▶ _WHAT THE TASK REQUIRES_:
Among the entries below, only the lines starting at the one with "(allow (.bpt bp))" and ending at the one with "let sh : ShF", both included, are to be printed exactly.

▶ _Saved entries_:
-- ==== Sys2Proof/Tests/Slice0.lean ====
section
/-!
SUPPORT. Tests: ill-formed instructions that the loader's checks refuse; for every statement with hypotheses a concrete state
and operands that meet them (theorems met_…, by the name of the statement in the namespace Claims); and single commands
whose results are worked out by hand from the rule that each test names.
-/

namespace Sys2Proof.Tests

open Machine Claims

/-! ### Small states -/

/-- A resident gang at address 0x100: s1 = 5, s2 = 7, s4 = 0x1040, s5 the address of slab 0 of core 0, s6 of core 1, p1 = 3. -/
def gang0 : Gang :=
  { live := true, mask := 0xFFFFFFFF, pc := 0x100, s := [(1, 5), (2, 7), (4, 0x1040), (5, 0x100000000000), (6, 0x100001000000)], p := [(1, 3)] }
/-- Its instruction is followed by the one at 0x108. -/
def at0 : GangAt := ⟨0, 0, 0x108⟩
/-- Rights to the first mebibyte of far memory and to the slabs of cores 0 and 1. -/
def windows0 : Tbl Window :=
  [(0, { base := 0, bound := 16, r := true, w := true, valid := true }), (1, { base := 0x10000000, bound := 0x10000200, r := true, w := true, valid := true })]
/-- A placed context on cores 0 and 1; tally 1 has its home in core 0, tally 2 in the hub, tally 3 too. -/
def ctx0 : Ctx :=
  { state := .placed, bench := [0, 1], windows := windows0, tmap := [(1, ⟨false, 0, 4⟩), (2, ⟨true, 0, 6⟩), (3, ⟨true, 0, 7⟩)], units := [(0, 9)] }
/-- Core 0 is held by context 1 and has the gang in slot 0. -/
def core0 (x : Gang) : Core := { ctx := some 1, ge := { slots := [(0, x)], ibuf := [0x100] } }
def stateOf (k : Core) : State := { cores := [(0, k)], ctxs := [(1, ctx0)], dies := [(0, { released := true })] }
def gangState (x : Gang) : State := stateOf (core0 x)
def base0 : State := gangState gang0

/-! ### Well-formed instructions: one ill-formed term for each check of the loader (03_sett R70 to R91, R98) -/

theorem test_wf_accepts : (Instr.addScalar at0 { d := 3, a := 1, b := 2 }).wf = true ∧ (Instr.registerWrite 0 4 0).wf = true := by decide
theorem test_wf_pred : (Instr.addVector at0 { qn := true }).wf = false ∧ (Instr.addScalar at0 { qp := 1 }).wf = false := by decide
theorem test_wf_type : (Instr.fadd at0 { ty := 0 }).wf = false ∧ (Instr.mulVector at0 { ty := 2 }).wf = false := by decide
theorem test_wf_round : (Instr.fadd at0 { ty := 4, rnd := 2 }).wf = false ∧ (Instr.fmin at0 { ty := 4, rnd := 1 }).wf = false := by decide
theorem test_wf_reserved : (Instr.fadd at0 { ty := 4, sat := true }).wf = false ∧ (Instr.addVector at0 { opx := 1 }).wf = false := by decide
theorem test_wf_operand : (Instr.addScalar at0 { a := 75 }).wf = false ∧ (Instr.plog at0 { a := 8 }).wf = false := by decide
theorem test_wf_special : (Instr.addScalar at0 { d := 64 }).wf = false ∧ (Instr.addScalar at0 { b := 64 }).wf = false := by decide
theorem test_wf_align : (Instr.addVector at0 { ty := 2, d := 1 }).wf = false ∧ (Instr.sld at0 { d := 2 }).wf = false := by decide
theorem test_wf_imm : (Instr.popc at0 { ib := true }).wf = false ∧ (Instr.sld at0 { ib := true }).wf = false := by decide
theorem test_wf_memory : (Instr.ld at0 { opx := 5, a := 0 }).wf = false ∧ (Instr.st at0 { d := 1 }).wf = false ∧ (Instr.atom at0 { opx := 8 + 2 }).wf = false := by decide
theorem test_wf_matrix : (Instr.mma at0 { fa := 0, fb := 2 }).wf = false ∧ (Instr.mma at0 { x := 1 }).wf = false ∧ (Instr.mclr at0 { ns := 3 }).wf = false := by decide
theorem test_wf_sync : (Instr.tsig at0 { tid := 4096 }).wf = false ∧ (Instr.fenceInsn at0 { sc := 3 }).wf = false ∧ (Instr.alloc at0 { pool := 2 }).wf = false ∧ (Instr.free at0 { aln := 1 }).wf = false := by decide
theorem test_wf_control : (Instr.br at0 8 false 0 0).wf = false ∧ (Instr.loopInsn at0 64 0 0).wf = false ∧ (Instr.exit at0 0 true).wf = false := by decide
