/-- The last part of check 3 of R67: field values that the operation's chapter refuses. -/
def allow (i : Instr) : Except DecodeError Instr :=
  if i.wf then .ok i else .error .refusedField

/-- Decode a field that not every code of it names. -/
def coded {α : Type} (o : Option α) (k : α → Except DecodeError Instr) : Except DecodeError Instr :=
  match o with
  | some a => k a
  | none => .error .reservedCode

/-- B slot (R73, R82, R118): the operation that the opcode OP[31:26] names, with the word's fields. -/
def decodeBOp (w : Word) (op : Nat) : Except DecodeError Instr :=
  let rs1 : XReg := fld w 21 5
  let off : BitVec 16 := fld w 0 16
  let br : BrF := { rs1 := rs1, rs2 := fld w 16 5, off := off }
  let bp : BpF := { p := fld w 22 4, off := off }
  let bl : BlF := { rs1 := rs1, stg := fld w 18 3, len := fld w 8 10, maxe := fld w 4 4, maxm := fld w 0 4 }
  match op with
  | 1 => allow (.beq br)
  | 2 => allow (.bne br)
  | 3 => allow (.blt br)
  | 4 => allow (.bge br)
  | 5 => allow (.bltu br)
  | 6 => allow (.bgeu br)
  | 7 => need (fld w 16 6 == 0) (allow (.bpt bp))
  | 8 => need (fld w 16 6 == 0) (allow (.bpf bp))
  | 9 => need (rs1 == 0) (allow (.jmp (fld w 0 21)))
  | 10 => allow (Instr.call { rd := rs1, off := fld w 0 21 })
  | 11 => need (fld w 0 21 == 0) (allow (.ret rs1))
  | 12 => need (fld w 18 3 == 0) (allow (.loop bl))
  | 13 => need (fld w 18 3 == 0) (allow (.loopW bl))
  | 14 => allow (.loopSp bl)
  | 15 => need (fld w 0 21 == 0) (allow (.lend rs1))
  | 16 => need (fld w 0 21 == 0) (allow (.lbrk rs1))
  | 17 => need (fld w 0 2 == 0) (allow (.wait { st := fld w 19 7, cp := fld w 13 6, tl := fld w 8 5, wl := fld w 2 6 }))
  | 18 => need (fld w 4 22 == 0) (coded (Acc.ofCode (fld w 2 2)) fun a => allow (.setfmt a (Rm.ofCode (fld w 0 2))))
  | 19 => need (fld w 0 21 == 0) (allow (.litset rs1))
  | 20 => need (fld w 0 26 == 0) (allow .sstep)
  | 21 => need (fld w 0 21 == 0) (allow (.iinv rs1))
  | 22 => need (fld w 0 26 == 0) (allow .yield)
  | 23 => need (fld w 0 26 == 0) (allow .halt)
  | 24 => need (fld w 8 18 == 0) (allow (.trap (fld w 0 8)))
  | 25 => need (fld w 0 26 == 0) (allow .tret)
  | _ => .error .reservedOpcode

/-- B slot. -/
def decodeB (w : Word) : Except DecodeError Instr := decodeBOp w (fld w 26 6).toNat

/-- S slot: RV64IM and Zicsr as R110 to R117 list them. -/
def decodeSOp (w : Word) (op f3 f6 f7 : Nat) : Except DecodeError Instr :=
  let rd : XReg := fld w 7 5
  let rs1 : XReg := fld w 15 5
  let rs2 : XReg := fld w 20 5
  let r : RF := { rd := rd, rs1 := rs1, rs2 := rs2 }
  let i : IF := { rd := rd, rs1 := rs1, imm := fld w 20 12 }
  let u : UF := { rd := rd, imm := fld w 12 20 }
  let st : StF := { rs1 := rs1, rs2 := rs2, imm := fld w 25 7 ++ fld w 7 5 }
  let sh : ShF := { rd := rd, rs1 := rs1, sh := fld w 20 6 }
  let shw : ShwF := { rd := rd, rs1 := rs1, sh := rs2 }
  let csr : CsrF := { rd := rd, rs1 := rs1, csr := fld w 20 12 }
  let csri : CsriF := { rd := rd, uimm := rs1, csr := fld w 20 12 }
  match op with
  | 0x37 => allow (.lui u)
  | 0x17 => allow (.auipc u)
  | 0x13 =>
    match f3, f6 with
    | 0, _ => allow (.addi i)
    | 2, _ => allow (.slti i)
    | 3, _ => allow (.sltiu i)
    | 4, _ => allow (.xori i)
    | 6, _ => allow (.ori i)
    | 7, _ => allow (.andi i)
    | 1, 0 => allow (.slli sh)
    | 5, 0 => allow (.srli sh)
    | 5, 0x10 => allow (.srai sh)
    | _, _ => .error .reservedOpcode
  | 0x33 =>
    match f3, f7 with
    | 0, 0 => allow (.add r)
    | 0, 32 => allow (.sub r)
    | 1, 0 => allow (.sll r)
    | 2, 0 => allow (.slt r)
    | 3, 0 => allow (.sltu r)
    | 4, 0 => allow (.xor r)
    | 5, 0 => allow (.srl r)
    | 5, 32 => allow (.sra r)
    | 6, 0 => allow (.or r)
    | 7, 0 => allow (.and r)
    | 0, 1 => allow (.mul r)
    | 1, 1 => allow (.mulh r)
    | 2, 1 => allow (.mulhsu r)
    | 3, 1 => allow (.mulhu r)
    | 4, 1 => allow (.div r)
    | 5, 1 => allow (.divu r)
    | 6, 1 => allow (.rem r)
    | 7, 1 => allow (.remu r)
    | _, _ => .error .reservedOpcode
  | 0x1B =>
    match f3, f7 with
    | 0, _ => allow (.addiw i)
    | 1, 0 => allow (.slliw shw)
    | 5, 0 => allow (.srliw shw)
    | 5, 0x20 => allow (.sraiw shw)
    | _, _ => .error .reservedOpcode
  | 0x3B =>
    match f3, f7 with
    | 0, 0 => allow (.addw r)
    | 0, 32 => allow (.subw r)
    | 1, 0 => allow (.sllw r)
    | 5, 0 => allow (.srlw r)
    | 5, 32 => allow (.sraw r)
    | 0, 1 => allow (.mulw r)
    | 4, 1 => allow (.divw r)
    | 5, 1 => allow (.divuw r)
    | 6, 1 => allow (.remw r)
    | 7, 1 => allow (.remuw r)
    | _, _ => .error .reservedOpcode
  | 0x03 =>
    match f3 with
    | 0 => allow (.lb i)
    | 1 => allow (.lh i)
    | 2 => allow (.lw i)
    | 3 => allow (.sld i)
    | 4 => allow (.lbu i)
    | 5 => allow (.lhu i)
    | 6 => allow (.lwu i)
    | _ => .error .reservedOpcode
  | 0x23 =>
    match f3 with
    | 0 => allow (.sb st)
    | 1 => allow (.sh st)
    | 2 => allow (.sw st)
    | 3 => allow (.sd st)
    | _ => .error .reservedOpcode
  | 0x0F =>
    match f3 with
    | 0 => allow (.fence { fm := fld w 28 4, pred := fld w 24 4, succ := fld w 20 4, rs1 := rs1, rd := rd })
    | _ => .error .reservedOpcode
  | 0x73 =>
    match f3 with
    | 0 => if w == 0x00000073 then allow .ecall else if w == 0x00100073 then allow .ebreak else .error .reservedOpcode
    | 1 => allow (.csrrw csr)
    | 2 => allow (.csrrs csr)
    | 3 => allow (.csrrc csr)
    | 5 => allow (.csrrwi csri)
    | 6 => allow (.csrrsi csri)
    | 7 => allow (.csrrci csri)
    | _ => .error .reservedOpcode
  | _ => .error .reservedOpcode

/-- S slot. -/
def decodeS (w : Word) : Except DecodeError Instr :=
  decodeSOp w (fld w 0 7).toNat (fld w 12 3).toNat (fld w 26 6).toNat (fld w 25 7).toNat
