-- ==== Sys2Proof/Config.lean ====
section
/-! DEFINITION. What an implementation of the PN-8 fixes and the values the manual leaves free: constants with no body,
so that nothing can be proved about their values. -/

namespace Sys2Proof.Config

/-- A free value, indexed by the counter `State.free` (log 4): a value the manual leaves open after an operation. -/
opaque freeWord : Nat → BitVec 1024

/-- The 256-bit weight key of a die, generated inside the die and never read out (R295, R349). -/
opaque weightKey : Nat → BitVec 256

/-- The output length that the KMAC256 of R295 is asked for: SP 800-185 mixes it into the input, R295 takes the first 64 bits
of the output and does not give it (log 9). -/
opaque kmacLength : Nat

/-- A key the device generates at the n-th key generation (R351, R353). -/
opaque genKey : Nat → BitVec 256

/-- The seed of the package's identity key, which is never read out (R349, R359), and the 32 random bytes that FIPS 204 lets a
signer draw for a message (log 9). -/
opaque identitySeed : List (BitVec 8)
opaque signRandom : List (BitVec 8) → List (BitVec 8)

/-- The public key of images, held in fuses (R379). -/
opaque fusedKey : List (BitVec 8)

/-- The digest of the Uberakel image that the flash holds at first power-up, and of the boot ROM (R360, R379). -/
opaque flashDigest : BitVec 512
opaque romDigest : BitVec 512

/-- The identity certificate chain provisioned at manufacture (R359), by its digest. -/
opaque certDigest : BitVec 512

/-- Straps and fuses, measured with WPELIM in measurement block 3 (R360). -/
opaque strapsFuses : List (BitVec 8)

/-- The temperatures that PLDM reports (R382), by the free counter. -/
opaque temperature : Nat → BitVec 16

/-- Dies of the package form (R1). -/
def dies : Nat := 8
/-- Clusters of a die and cores of a cluster (R3, R18). -/
def clusters : Nat := 12
def coresPerCluster : Nat := 8
def coresPerDie : Nat := 96
def cores : Nat := 768

end Sys2Proof.Config
end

▶ _ANSWER TO THE EXERCISE_:
  | 7 => need (fld w 16 6 == 0) (allow (.bpt bp))
  | 8 => need (fld w 16 6 == 0) (allow (.bpf bp))
  | 9 => need (rs1 == 0) (allow (.jmp (fld w 0 21)))
  | 10 => allow (Instr.call { rd := rs1, off := fld w 0 21 })
  | 11 => need (fld w 0 21 == 0) (allow (.ret rs1))
  | 12 => need (fld w 18 3 == 0) (allow (.loop bl))
  | 13 => need (fld w 18 3 == 0) (allow (.loopW bl))
  | 14 => allow (.loopSp bl)
  | 15 => need (fld w 0 21 == 0) (allow (.lend rs1))
  | 16 => need (fld w 0 21 == 0) (allow (.lbrk rs1))
  | 17 => need (fld w 0 2 == 0) (allow (.wait { st := fld w 19 7, cp := fld w 13 6, tl := fld w 8 5, wl := fld w 2 6 }))
  | 18 => need (fld w 4 22 == 0) (coded (Acc.ofCode (fld w 2 2)) fun a => allow (.setfmt a (Rm.ofCode (fld w 0 2))))
  | 19 => need (fld w 0 21 == 0) (allow (.litset rs1))
  | 20 => need (fld w 0 26 == 0) (allow .sstep)
  | 21 => need (fld w 0 21 == 0) (allow (.iinv rs1))
  | 22 => need (fld w 0 26 == 0) (allow .yield)
  | 23 => need (fld w 0 26 == 0) (allow .halt)
  | 24 => need (fld w 8 18 == 0) (allow (.trap (fld w 0 8)))
  | 25 => need (fld w 0 26 == 0) (allow .tret)
  | _ => .error .reservedOpcode

/-- B slot. -/
def decodeB (w : Word) : Except DecodeError Instr := decodeBOp w (fld w 26 6).toNat

/-- S slot: RV64IM and Zicsr as R110 to R117 list them. -/
def decodeSOp (w : Word) (op f3 f6 f7 : Nat) : Except DecodeError Instr :=
  let rd : XReg := fld w 7 5
  let rs1 : XReg := fld w 15 5
  let rs2 : XReg := fld w 20 5
  let r : RF := { rd := rd, rs1 := rs1, rs2 := rs2 }
  let i : IF := { rd := rd, rs1 := rs1, imm := fld w 20 12 }
  let u : UF := { rd := rd, imm := fld w 12 20 }
  let st : StF := { rs1 := rs1, rs2 := rs2, imm := fld w 25 7 ++ fld w 7 5 }
  let sh : ShF := { rd := rd, rs1 := rs1, sh := fld w 20 6 }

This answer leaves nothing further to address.